In this interdisciplinary programme there are opportunities for DPhil students from a range of disciplines including those with a clinical background, scientists with training in immunology or microbiology, as well as applicants with highly developed quantitative analytical skills, including computer science, statistics and machine learning with interest in immunology and clinical applications.
Oxford University supervisors for projects in this area are likely to be found in, but not limited to, one of the following departments: Statistics; Computer Science; the Mathematical Institute; or departments within the Medical Sciences Division. This research program is taking place at the University of Oxford, led by Professor Sir Andrew Pollard and Professor Daniela Ferreira.
As our demands on our global food system continue to grow, the Plant Biology Institute is driving research to produce more food with less land and fewer resources. The green revolution in the 20th century radically increased food production, enabled by new technologies, fertilisers and knowledge. Since then, improvements in productivity have not kept pace with the dramatic increase in demand of our food system. To feed a growing population and support better health outcomes, we need a second green revolution. We aim to deliver this revolution by developing impactful and commercially sustainable solutions for improving global food production and planetary health through pioneering plant science research.
Our areas of exploration include:
- Improve plant productivity through genetic innovation, for example by modifying pathways involved in controlling growth or resource allocation.

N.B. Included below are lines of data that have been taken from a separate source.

-- ==== Sys2Proof/Laws/PerInstr.lean ====
section
/-! SUPPORT. Per-instruction families over the syntax of `Instr`. -/

namespace Sys2Proof.Laws

theorem length_tail (m : RmOperand) : m.tail.length ≤ 2 := by
  cases m <;> simp [RmOperand.tail]

theorem length_imm (v : Imm) : 1 ≤ v.encode.length ∧ v.encode.length ≤ 2 := by
  cases v <;> simp [Imm.encode]

/-- An instruction is 2 to 6 bytes long (R46). -/
def EncodedLength.Statement (i : Instr) : Prop := 2 ≤ (encode i).length ∧ (encode i).length ≤ maxLength

theorem EncodedLength.movRImm (dst : Reg) (imm : Imm) : EncodedLength.Statement (.movRImm dst imm) := by
  have := length_imm imm
  simp [EncodedLength.Statement, encode, maxLength]
  omega

theorem EncodedLength.movRmR (dir : Direction) (reg : Reg) (rm : RmOperand) :
    EncodedLength.Statement (.movRmR dir reg rm) := by
  have := length_tail rm
  simp [EncodedLength.Statement, encode, maxLength]
  omega

theorem EncodedLength.movAddrAx (spare : BitVec 1) (addr : Half) :
    EncodedLength.Statement (.movAddrAx spare addr) := by
  simp [EncodedLength.Statement, encode, maxLength]

theorem EncodedLength.movAxAddr (spare : BitVec 1) (addr : Half) :
    EncodedLength.Statement (.movAxAddr spare addr) := by
  simp [EncodedLength.Statement, encode, maxLength]

theorem EncodedLength.movRmImm (spare : BitVec 3) (dst : RmOperand) (imm : Imm) :
    EncodedLength.Statement (.movRmImm spare dst imm) := by
  have h1 := length_tail dst
  have h2 := length_imm imm
  simp [EncodedLength.Statement, encode, maxLength]
  omega

end Sys2Proof.Laws
end

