-- ==== Sys2Proof/Tests/Slice0.lean ====
section
/-! SUPPORT. Tests: ill-formed terms refused, words written out from the format table (30_encoding.md
R46) and the worked examples of 95_test_vectors.md, whose expected results stand there; then, for each
statement with hypotheses, a concrete witness that meets them. -/

namespace Sys2Proof.Tests

open Sys2Proof.Machine

/-! ### WellFormed -/

theorem test_wf_refuses_imm_width_mismatch :
    (Instr.movRImm .al (.word 1)).wf = false ∧ (Instr.movRImm .ax (.byte 1)).wf = false := by decide
theorem test_wf_refuses_rm_register_of_other_width :
    (Instr.movRmR .regIsSource .ax (.register .bl)).wf = false := by decide
theorem test_wf_refuses_bp_without_displacement :
    (Instr.movRmR .regIsSource .ax (.based .bp)).wf = false ∧
      (Instr.movRmImm 0 (.based .bp) (.byte 1)).wf = false := by decide
theorem test_wf_refuses_word_register_in_irm :
    (Instr.movRmImm 0 (.register .ax) (.word 1)).wf = false := by decide
theorem test_wf_accepts :
    (Instr.movRImm .ah (.byte 1)).wf = true ∧ (Instr.movRmR .regIsSource .ax (.based8 .bp 0)).wf = true ∧
      (Instr.movAddrAx 0 1).wf = true ∧ (Instr.movAxAddr 1 1).wf = true ∧
      (Instr.movRmImm 7 (.register .al) (.word 1)).wf = true := by decide

/-! ### Decoding words written out from R46 -/

/-- The instruction at the start of a byte sequence, and where the cursor stands after it. -/
def decoded (bs : List Byte) : Option (Instr × Nat) :=
  match decode ⟨Memory.ofBytes bs, 0⟩ with
  | .got i c => some (i, c.pos)
  | .raised _ _ => none
  | .outside => none

theorem test_decode_ir_byte : decoded [0b1011_0_100, 0x80] = some (.movRImm .ah (.byte 128), 2) := by decide
theorem test_decode_ir_word :
    decoded [0b1011_1_111, 0x34, 0x12] = some (.movRImm .di (.word 4660), 3) := by decide
theorem test_decode_rm_disp16 :
    decoded [0b1000_10_0_1, 0b10_001_100, 0xD4, 0xFE] =
      some (.movRmR .regIsSource .cx (.based16 .si 0xFED4), 4) := by decide
theorem test_decode_rm_direct :
    decoded [0b1000_10_1_0, 0b00_011_110, 0x34, 0x12] =
      some (.movRmR .regIsDestination .bl (.direct 0x1234), 4) := by decide
theorem test_decode_am : decoded [0b1010_001_0, 0x05, 0x00] = some (.movAddrAx 0 5, 3) := by decide
theorem test_decode_ma : decoded [0b1010_000_0, 0x10, 0x00] = some (.movAxAddr 0 16, 3) := by decide
theorem test_decode_irm_reg_field_ignored :
    decoded [0b1100_011_0, 0b01_111_110, 0x08, 0x09] = some (.movRmImm 7 (.based8 .bp 8) (.byte 9), 4) := by
  decide
theorem test_decode_irm_longest :
    decoded [0b1100_011_1, 0b00_000_110, 0xFF, 0xFF, 0x00, 0x80] =
      some (.movRmImm 0 (.direct 65535) (.word 32768), 6) := by decide
theorem test_table_words :
    decodeTableWord 8 0xB0 = some (.movRImm .al (.byte 0)) ∧
      decodeTableWord 8 0x88 = some (.movRmR .regIsSource .al (.based .bxSi)) ∧
      decodeTableWord 8 0xA2 = some (.movAddrAx 0 0) ∧ decodeTableWord 8 0xA0 = some (.movAxAddr 0 0) ∧
      decodeTableWord 8 0xC6 = some (.movRmImm 0 (.based .bxSi) (.byte 0)) ∧
      decodeTableWord 8 0xFF = none := by decide

/-! ### One step: the vectors of 95_test_vectors.md -/

/-- What one step over a byte sequence leaves: the position, the lines, the error. -/
def stepped (bs : List Byte) : Option (Nat × List String × Option DecodeError) :=
  match step (State.load bs) with
  | .next t => some (t.pos, t.lines, t.err)
  | .fault _ => none
  | .refused _ => none
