-- ==== Sys2Proof/Machine/Dispatch.lean ====
section
/-! DEFINITION. exec: one arm per constructor of Instr, each one direct call of its meaning.

A command word's meaning is its EXECUTE arm and the commit of the result (R127 to R132), on the command in flight; on
an idle core, where nothing is in flight, it works on the live registers and is the accepting step and the commit taken
at once (DESIGN CHOICE, safe: log entry 9). A token's meaning is what it does to the decoder of the command in flight. -/

namespace Sys2Proof.Machine

def exec (i : Instr) (s : State) : Host.Outcome State Fault Refusal :=
  match i with
  | .rleEnc => Sys2Proof.Machine.execRleEnc s
  | .rleDec => Sys2Proof.Machine.execRleDec s
  | .wmEnc => Sys2Proof.Machine.execWmEnc s
  | .wmDec => Sys2Proof.Machine.execWmDec s
  | .sel alg => Sys2Proof.Machine.execSel alg s
  | .cmdNop rest => Sys2Proof.Machine.execCmdNop rest s
  | .cmdUnsupportedAlg op alg => Sys2Proof.Machine.execCmdUnsupportedAlg op alg s
  | .cmdIllegal w => Sys2Proof.Machine.execCmdIllegal w s
  | .rleLit v => Sys2Proof.Machine.execRleLit v s
  | .rleRun v c => Sys2Proof.Machine.execRleRun v c s
  | .wmLit v => Sys2Proof.Machine.execWmLit v s
  | .wmMatch o l => Sys2Proof.Machine.execWmMatch o l s
  | .wmBadMarker m => Sys2Proof.Machine.execWmBadMarker m s

end Sys2Proof.Machine
end

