-- ==== Sys2Proof/Certificates/Slice0/Obligations.lean ====
section
/-! DEFINITION. The statements for the provers. Each is about the machine, for every state, build and operand that
meets its hypotheses; the docstring names the rule it formalises. -/

open Sys2Proof Sys2Proof.Machine

/-! ## Encodings -/

/-- R106, R91 to R94: words and streams written out from the spec's encodings decode to what they stand for. -/
def Obligations.WrittenOutWordsDecode : Prop :=
  decodeCommand true 0x00000001 = .rleEnc ∧ decodeCommand true 0x00000003 = .rleDec ∧
  decodeCommand true 0x00000011 = .wmEnc ∧ decodeCommand true 0x00000013 = .wmDec ∧
  decodeCommand true 0x00000035 = .sel 3 ∧ decodeCommand false 0x00000005 = .cmdIllegal 0x00000005 ∧
  decodeCommand true 0x00000031 = .cmdUnsupportedAlg .enc 3 ∧
  decodeCommand true 0x00000029 = .cmdIllegal 0x00000029 ∧
  decodeToken .rle [0xFF, 0x41, 0x03, 0x42] = .ok (.rleRun 0x41 0x03, [0x42]) ∧
  decodeToken .rle [0x42] = .ok (.rleLit 0x42, []) ∧
  decodeToken .wm [0x00, 0x41] = .ok (.wmLit 0x41, []) ∧
  decodeToken .wm [0x01, 0x03, 0x0C] = .ok (.wmMatch 0x03 0x0C, []) ∧
  decodeToken .wm [0x41, 0x01] = .ok (.wmBadMarker 0x41, [0x01])

/-- R106: the command map by match and mask. Every word has the reading of its row, and CMD.ILLEGAL is every other
word with bit 0 = 1. -/
def Obligations.CommandMapByMatchAndMask : Prop :=
  ∀ (hasSelector : Bool) (w : Word),
    (w = 0x00000001 → decodeCommand hasSelector w = .rleEnc) ∧
    (w = 0x00000003 → decodeCommand hasSelector w = .rleDec) ∧
    (w = 0x00000011 → decodeCommand hasSelector w = .wmEnc) ∧
    (w = 0x00000013 → decodeCommand hasSelector w = .wmDec) ∧
    (hasSelector = true → w &&& 0xFFFFFFCF#32 = 0x00000005 → decodeCommand hasSelector w = .sel (cmdAlg w)) ∧
    (w &&& 0x00000001#32 = 0 → ∃ rest, decodeCommand hasSelector w = .cmdNop rest ∧ w = rest ++ 0#1) ∧
    (w &&& 0xFFFFFFED#32 = 0x00000021 →
      ∃ op, decodeCommand hasSelector w = .cmdUnsupportedAlg op (cmdAlg w) ∧ op.op = cmdOp w) ∧
    (w ≠ 0x00000001 → w ≠ 0x00000003 → w ≠ 0x00000011 → w ≠ 0x00000013 →
      (hasSelector = false ∨ w &&& 0xFFFFFFCF#32 ≠ 0x00000005) → w &&& 0x00000001#32 ≠ 0 →
      w &&& 0xFFFFFFED#32 ≠ 0x00000021 → decodeCommand hasSelector w = .cmdIllegal w)

/-- R91 to R95, R102 to R106: decoding an encoded well-formed instruction gives it back, with every operand at every
value, and a token is read the same whatever follows it in the stream (R98). -/
def Obligations.DecodeOfEncodeIsTheInstruction : Prop :=
  ∀ (hasSelector : Bool) (i : Instr), i.wf hasSelector = true → ∀ rest : List Byte,
    match encode i with
    | .command w => decodeCommand hasSelector w = i
    | .stream c bytes => decodeToken c (bytes ++ rest) = .ok (i, rest)

/-- R102, R105: no bit of a command word is dropped, and every word decodes to a well-formed instruction. -/
def Obligations.EncodeOfDecodedCommandIsTheWord : Prop :=
  ∀ (hasSelector : Bool) (w : Word),
    encode (decodeCommand hasSelector w) = .command w ∧ (decodeCommand hasSelector w).wf hasSelector = true

/-- R95 to R98, R101: a decoded token is well formed, its encoding is the bytes it was read from, the rest of the
stream begins right after it, and it is 1 or 3 bytes (RLE) or 2 or 3 bytes (Window-Match; 1 for a bad marker, which is
no token). -/
def Obligations.TokenIsReadFromItsOwnBytes : Prop :=
  ∀ (c : Codec) (x rest : List Byte) (i : Instr), decodeToken c x = .ok (i, rest) →
    ∃ bytes, encode i = .stream c bytes ∧ x = bytes ++ rest ∧ i.wf true = true ∧
      (c = .rle → bytes.length = 1 ∨ bytes.length = 3) ∧
      (c = .wm → bytes.length = 2 ∨ bytes.length = 3 ∨ ∃ m, i = .wmBadMarker m ∧ bytes = [m])

/-- R96, R97, R99: the only streams with bytes left that hold no next token are those that end inside a `Run`, a
`Literal` or a `Match`. -/
def Obligations.TokenIsRejectedExactlyWhenTruncated : Prop :=
  ∀ (b : Byte) (t : List Byte),
    ((∃ e, decodeToken .rle (b :: t) = .error e) ↔ b = 0xFF ∧ t.length < 2) ∧
    ((∃ e, decodeToken .wm (b :: t) = .error e) ↔ (b = 0x00 ∧ t.length < 1) ∨ (b = 0x01 ∧ t.length < 2))

/-! ## A step runs the decoded instruction -/

/-- R156, R190 with R21: when the decoder of the command in flight has a token to execute, the token step is `exec` of
the instruction its position decodes to, on the same state less the input used up; with no input pending the core takes
the same step by itself. That a decode moves token by token inside its command is the model's choice (log entry 8). -/
def Obligations.StepRunsTheTokenAtTheStreamPosition : Prop :=
  ∀ (s : State) (f : Flight) (c : Codec) (i : Instr) (rest : List Byte),
    s.flight = some f → f.codec s.build = some c → f.decoder.bad = false → f.decoder.pos < f.x.length →
    decodeToken c (f.x.drop f.decoder.pos) = .ok (i, rest) →
      (∀ es, s.pending = .token :: es → step s = exec i { s with pending := es }) ∧
      (s.pending = [] → step s = exec i s)

/-- R128, R133: the commit step is `exec` of the command word in flight, always enabled while busy. When it comes is an
input of the model (log entry 5). -/
def Obligations.StepRunsTheCommandInFlight : Prop :=
  ∀ (s : State) (f : Flight) (es : List Event), s.flight = some f → s.pending = .commit :: es →
    step s = exec (decodeCommand s.build.hasSelector f.word) { s with pending := es }

/-- R121: a host write to CMD with START = 0 runs the no-operation it decodes to, busy or not; besides the input used
up and the response `OK` that the host sees, the state is as before. -/
def Obligations.StepRunsTheWrittenNoOperation : Prop :=
  ∀ (s : State) (w : Word) (es : List Event), s.pending = .host (.write 0x18 4 w) :: es → w.getLsbD 0 = false →
    step s = exec (decodeCommand s.build.hasSelector w) { s with pending := es, response := some .ok } ∧
    step s = .next { s with pending := es, response := some .ok }

/-- R273: with no input pending an idle core waits. That the inputs are a list in the state is the model's choice (log
entry 5). -/
def Obligations.IdleCoreWaits : Prop :=
  ∀ s : State, s.flight = none → s.pending = [] → step s = .next s

/-! ## Tokens -/

/-- R158, R191: `RLE.Literal` appends its byte and advances by 1, `WM.Literal` appends its byte and advances by 2; the
byte of a `WM.Literal` is data, whatever it is, and neither fails. -/
def Obligations.LiteralTokensAppendTheirByte : Prop :=
  ∀ (s : State) (f : Flight) (v : Byte), s.flight = some f →
    exec (.rleLit v) s = .next { s with flight := some { f with
      decoder := { pos := f.decoder.pos + 1, out := f.decoder.out ++ [v], bad := f.decoder.bad } } } ∧
    exec (.wmLit v) s = .next { s with flight := some { f with
      decoder := { pos := f.decoder.pos + 2, out := f.decoder.out ++ [v], bad := f.decoder.bad } } }

/-- R157: `RLE.Run` appends `c` copies of `v` for every count from 0 to 255 and advances by 3. -/
def Obligations.RleRunAppendsItsCopies : Prop :=
  ∀ (s : State) (f : Flight) (v c : Byte), s.flight = some f →
    exec (.rleRun v c) s = .next { s with flight := some { f with
      decoder := { pos := f.decoder.pos + 3, out := f.decoder.out ++ List.replicate c.toNat v,
                   bad := f.decoder.bad } } }

/-- R192: `WM.Match` with an offset inside the output copies `l` bytes from `o` back and advances by 3. The copied
bytes are given one by one: byte `k` of the copy is the byte `o` before it in the output WITH the copy, so that bytes
just appended are visible to the copy itself (R77). -/
def Obligations.WmMatchCopiesByteByByte : Prop :=
  ∀ (s : State) (f : Flight) (o l : Byte), s.flight = some f → 1 ≤ o.toNat → o.toNat ≤ f.decoder.out.length →
    ∃ y : List Byte,
      exec (.wmMatch o l) s = .next { s with flight := some { f with
        decoder := { pos := f.decoder.pos + 3, out := y, bad := f.decoder.bad } } } ∧
      y.length = f.decoder.out.length + l.toNat ∧
      (∀ k, k < f.decoder.out.length → y[k]? = f.decoder.out[k]?) ∧
      (∀ k, k < l.toNat → y[f.decoder.out.length + k]? = y[f.decoder.out.length - o.toNat + k]?)

/-- R192, R193: `WM.Match` with offset 0 or an offset beyond the output raises `MalformedStream` where it stands, and
appends nothing. -/
def Obligations.WmMatchOutsideTheOutputIsMalformed : Prop :=
  ∀ (s : State) (f : Flight) (o l : Byte), s.flight = some f → (o = 0 ∨ f.decoder.out.length < o.toNat) →
    exec (.wmMatch o l) s = .next { s with flight := some { f with
      decoder := { pos := f.decoder.pos, out := f.decoder.out, bad := true } } }

/-- R193: an unrecognised marker raises `MalformedStream` where it stands. -/
def Obligations.WmBadMarkerIsMalformed : Prop :=
  ∀ (s : State) (f : Flight) (m : Byte), s.flight = some f →
    exec (.wmBadMarker m) s = .next { s with flight := some { f with
      decoder := { pos := f.decoder.pos, out := f.decoder.out, bad := true } } }

/-- R159: `RLE_DEC` fails exactly when some run of its loop reaches a 0xFF marker at `|X| - 1` or `|X| - 2`. -/
def Obligations.RleDecodeFailsExactlyOnATruncatedRun : Prop :=
  ∀ x : List Byte, rleDec x = .error .malformedStream ↔
    ∃ n, (Decoder.run .rle x n Decoder.fresh).bad = false ∧
      x[(Decoder.run .rle x n Decoder.fresh).pos]? = some 0xFF ∧
      x.length ≤ (Decoder.run .rle x n Decoder.fresh).pos + 2

/-- R193: `WM_DEC` fails exactly when its loop reaches, at a token boundary, a marker that is neither 0x00 nor 0x01, a
token that does not fit, or a `Match` with offset 0 or beyond the output; and a decode that has failed reads no more. -/
def Obligations.WmDecodeFailsExactlyOnAMalformedToken : Prop :=
  (∀ x : List Byte, wmDec x = .error .malformedStream ↔
    ∃ (n : Nat) (d : Decoder) (m : Byte), d = Decoder.run .wm x n Decoder.fresh ∧ d.bad = false ∧
      x[d.pos]? = some m ∧
      ((m ≠ 0x00 ∧ m ≠ 0x01) ∨ (m = 0x00 ∧ x.length ≤ d.pos + 1) ∨ (m = 0x01 ∧ x.length ≤ d.pos + 2) ∨
        (m = 0x01 ∧ ∃ o, x[d.pos + 1]? = some o ∧ (o = 0 ∨ d.out.length < o.toNat)))) ∧
  (∀ (x : List Byte) (n : Nat) (d : Decoder), d.bad = true → Decoder.run .wm x n d = d)

/-! ## Commands

On a busy core a command word's `exec` is its commit (R128); on an idle core, where no rule runs a word without accepting
it, it is accepting and committing at once on the live registers, the model's choice of log entry 9. -/

/-- R163 with R150, R129, R130: `RLE.ENC` on a legal length delivers the pseudocode's `RLE_ENC(X, CFG.FFESC)` where it
fits in OBUF, and overflows exactly where it does not; nothing else changes. -/
def Obligations.RleEncDeliversTheEncoding : Prop :=
  ∀ (s : State) (y : List Byte), s.operation.n.toNat ≤ s.build.ibufSize →
    y = Reference.rleEnc s.operation.cfg.ffesc s.operation.x →
    (y.length ≤ s.build.obufSize → ∃ t, exec .rleEnc s = .next t ∧ Delivered s y t) ∧
    (s.build.obufSize < y.length → ∃ t, exec .rleEnc s = .next t ∧ FailedLosingOutput s .outputOverflow t)

/-- R164 with R156, R129, R130, R132: `RLE.DEC` on a legal length delivers the pseudocode's `RLE_DEC(X)` where
that is a buffer that fits in OBUF, overflows where it does not fit, and reports a malformed stream where there is none,
wherever on its run over `X` the decoder stands (log entry 8). -/
def Obligations.RleDecDeliversTheDecoding : Prop :=
  ∀ s : State, s.operation.n.toNat ≤ s.build.ibufSize → s.operation.decoder.OnRun .rle s.operation.x →
    (∀ y, Reference.rleDec s.operation.x = some y → y.length ≤ s.build.obufSize →
      ∃ t, exec .rleDec s = .next t ∧ Delivered s y t) ∧
    (∀ y, Reference.rleDec s.operation.x = some y → s.build.obufSize < y.length →
      ∃ t, exec .rleDec s = .next t ∧ FailedLosingOutput s .outputOverflow t) ∧
    (Reference.rleDec s.operation.x = none →
      ∃ t, exec .rleDec s = .next t ∧ FailedLosingOutput s .malformedStream t)

/-- R197 with R180, R129, R130: `WM.ENC` on a legal length delivers the pseudocode's `WM_ENC(X, W, M, P_WM_OVERLAP)`, the
loops of R180 in a copy of their own, where it fits in OBUF, and overflows exactly where it does not; nothing else
changes. -/
def Obligations.WmEncDeliversTheEncoding : Prop :=
  ∀ (s : State) (y : List Byte), s.operation.n.toNat ≤ s.build.ibufSize →
    y = Reference.wmEnc s.operation.cfg.window s.operation.cfg.minMatch s.build.wmOverlap s.operation.x →
    (y.length ≤ s.build.obufSize → ∃ t, exec .wmEnc s = .next t ∧ Delivered s y t) ∧
    (s.build.obufSize < y.length → ∃ t, exec .wmEnc s = .next t ∧ FailedLosingOutput s .outputOverflow t)

/-- R198 with R190, R129, R130, R132: `WM.DEC` on a legal length delivers the pseudocode's `WM_DEC(X)` where
that is a buffer that fits in OBUF, overflows where it does not fit, and reports a malformed stream where there is none,
wherever on its run over `X` the decoder stands (log entry 8). -/
def Obligations.WmDecDeliversTheDecoding : Prop :=
  ∀ s : State, s.operation.n.toNat ≤ s.build.ibufSize → s.operation.decoder.OnRun .wm s.operation.x →
    (∀ y, Reference.wmDec s.operation.x = some y → y.length ≤ s.build.obufSize →
      ∃ t, exec .wmDec s = .next t ∧ Delivered s y t) ∧
    (∀ y, Reference.wmDec s.operation.x = some y → s.build.obufSize < y.length →
      ∃ t, exec .wmDec s = .next t ∧ FailedLosingOutput s .outputOverflow t) ∧
    (Reference.wmDec s.operation.x = none →
      ∃ t, exec .wmDec s = .next t ∧ FailedLosingOutput s .malformedStream t)

/-- R225 with R220 to R222, R131: `SEL` records RLE for the empty input or `10 r > 3 n`, else WM; OUT_LEN and ERR become 0
and OBUF is unchanged. -/
def Obligations.SelRecordsTheChoice : Prop :=
  ∀ (s : State) (alg : BitVec 2), s.build.hasSelector = true → s.operation.n.toNat ≤ s.build.ibufSize →
    exec (.sel alg) s = .next { s with
      flight := none, done := true, err := none, outLen := 0,
      resultSel := if s.operation.x = [] ∨ 10 * Reference.repeats s.operation.x > 3 * s.operation.x.length
                   then .rle else .wm }

/-- R126, R244: every legal command with `N > P_IBUF_SIZE` fails with BAD_LENGTH; OBUF is unchanged. -/
def Obligations.LegalCommandsCheckTheLength : Prop :=
  ∀ (s : State) (i : Instr), s.build.ibufSize < s.operation.n.toNat →
    (i = .rleEnc ∨ i = .rleDec ∨ i = .wmEnc ∨ i = .wmDec ∨ (s.build.hasSelector = true ∧ ∃ alg, i = .sel alg)) →
      ∃ t, exec i s = .next t ∧ FailedKeepingOutput s .badLength t

/-- R121: the no-operation has no effect on any state. -/
def Obligations.NoOperationHasNoEffect : Prop :=
  ∀ (s : State) (rest : BitVec 31), exec (.cmdNop rest) s = .next s

/-- R125, R124 with R132: a codec identifier outside {RLE, WindowMatch} commits UNSUPPORTED_ALGORITHM, and an illegal
word, `SEL` without the selector among them, commits ILLEGAL_COMMAND, whatever IN_LEN is; OUT_LEN becomes 0, OBUF and
RESULT are unchanged. -/
def Obligations.RejectedWordsCommitTheirError : Prop :=
  ∀ s : State,
    (∀ (op : Direction) (alg : BitVec 2), ∃ t, exec (.cmdUnsupportedAlg op alg) s = .next t ∧
      FailedKeepingOutput s .unsupportedAlgorithm t) ∧
    (∀ w : Word, ∃ t, exec (.cmdIllegal w) s = .next t ∧ FailedKeepingOutput s .illegalCommand t) ∧
    (s.build.hasSelector = false → ∀ alg : BitVec 2, ∃ t, exec (.sel alg) s = .next t ∧
      FailedKeepingOutput s .illegalCommand t)
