-- ==== Sys2Proof/Laws/State.lean ====
section
/-! SUPPORT. One lemma per field per update of State, each true by rfl, so that no later proof unfolds a record
update. -/

namespace Sys2Proof.Machine

/-! ## State.hazard -/

@[simp] theorem State.hazard_build (s : State) : s.hazard.build = s.build := rfl
@[simp] theorem State.hazard_config (s : State) : s.hazard.config = s.config := rfl
@[simp] theorem State.hazard_inLen (s : State) : s.hazard.inLen = s.inLen := rfl
@[simp] theorem State.hazard_flight (s : State) : s.hazard.flight = s.flight := rfl
@[simp] theorem State.hazard_done (s : State) : s.hazard.done = s.done := rfl
@[simp] theorem State.hazard_err (s : State) : s.hazard.err = s.err := rfl
@[simp] theorem State.hazard_haz (s : State) : s.hazard.haz = true := rfl
@[simp] theorem State.hazard_outLen (s : State) : s.hazard.outLen = s.outLen := rfl
@[simp] theorem State.hazard_resultSel (s : State) : s.hazard.resultSel = s.resultSel := rfl
@[simp] theorem State.hazard_ibuf (s : State) : s.hazard.ibuf = s.ibuf := rfl
@[simp] theorem State.hazard_obuf (s : State) : s.hazard.obuf = s.obuf := rfl
@[simp] theorem State.hazard_draws (s : State) : s.hazard.draws = s.draws := rfl
@[simp] theorem State.hazard_response (s : State) : s.hazard.response = s.response := rfl
@[simp] theorem State.hazard_pending (s : State) : s.hazard.pending = s.pending := rfl
@[simp] theorem State.hazard_busy (s : State) : s.hazard.busy = s.busy := rfl

/-! ## State.accept -/

@[simp] theorem State.accept_build (w : Word) (s : State) : (s.accept w).build = s.build := rfl
@[simp] theorem State.accept_config (w : Word) (s : State) : (s.accept w).config = s.config := rfl
@[simp] theorem State.accept_inLen (w : Word) (s : State) : (s.accept w).inLen = s.inLen := rfl
@[simp] theorem State.accept_flight (w : Word) (s : State) : (s.accept w).flight = some (s.snapshot w) := rfl
@[simp] theorem State.accept_done (w : Word) (s : State) : (s.accept w).done = false := rfl
@[simp] theorem State.accept_err (w : Word) (s : State) : (s.accept w).err = none := rfl
@[simp] theorem State.accept_haz (w : Word) (s : State) : (s.accept w).haz = s.haz := rfl
@[simp] theorem State.accept_outLen (w : Word) (s : State) : (s.accept w).outLen = s.outLen := rfl
@[simp] theorem State.accept_resultSel (w : Word) (s : State) : (s.accept w).resultSel = s.resultSel := rfl
@[simp] theorem State.accept_ibuf (w : Word) (s : State) : (s.accept w).ibuf = s.ibuf := rfl
@[simp] theorem State.accept_obuf (w : Word) (s : State) : (s.accept w).obuf = s.obuf := rfl
@[simp] theorem State.accept_draws (w : Word) (s : State) : (s.accept w).draws = s.draws := rfl
@[simp] theorem State.accept_response (w : Word) (s : State) : (s.accept w).response = s.response := rfl
@[simp] theorem State.accept_pending (w : Word) (s : State) : (s.accept w).pending = s.pending := rfl
@[simp] theorem State.accept_busy (w : Word) (s : State) : (s.accept w).busy = true := rfl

 - Reduced reliance on external inputs, for example by engineering biological nitrogen fixation directly into plants.
 - Novel decarbonised plant cell-based production platforms for food and medicines, for example by advancing plant cell-based electro-agriculture.
 - Advanced technologies that speed up discovery and deployment in plants, for example through novel transformation pipelines and AI-driven phenotyping for rapid trait analysis.
 
DPhil students will work in a collaborative, interdisciplinary environment with access to state-of-the-art laboratory and plant growth facilities, and expertise across the EIT ecosystem.
We invite applications from individuals who are excited to tackle real-world challenges in agriculture through innovative science.
Oxford University supervisors for projects in this area are likely to be found in, but not limited to, one of the following departments: Biology; Chemistry; Statistics; Computer Science; Engineering Science or the Mathematical Institute.
The Materials & Devices for Life Sciences (MDLS) program at EIT is focused on developing nanopore technologies to transform clinical and personal diagnostics, advancing the scalable development of personalised therapeutics through the exploration of synthetic tissue-like materials and living tissues prepared by 3D printing, and creating powerful new devices that support tissue engineering or in-field deployment of sensing technologies.
MDLS has opportunities for DPhil candidates in the following areas:
- Nanopore technologies for small-molecule diagnostics
 - Single-molecule technologies for biopolymer (e.g., polypeptides, glycans) analysis
 - Programmable membrane proteins for nanoscale transport and sensing
 - Precision biomolecule processing for single-molecule technologies
 - 3D tissue engineering with stem cells
 - Synthetic and hybrid tissue engineering
 - Versatile nanopore devices for sensing, sequencing, and beyond
 - Devices for advanced tissue engineering
 
We welcome candidates from a broad range of scientific backgrounds, including chemistry, biochemistry, biology, materials science, physics, and engineering. Our research spans fundamental science through to clinical applications and devices. The program is technique-agnostic, embracing the latest experimental and computational approaches to address key challenges in the life sciences.
Oxford University supervisors for projects in this area are likely to be found in, but not limited to, one of the following departments: Biology; Chemistry; Biochemistry; Materials; Engineering Science; or Physics.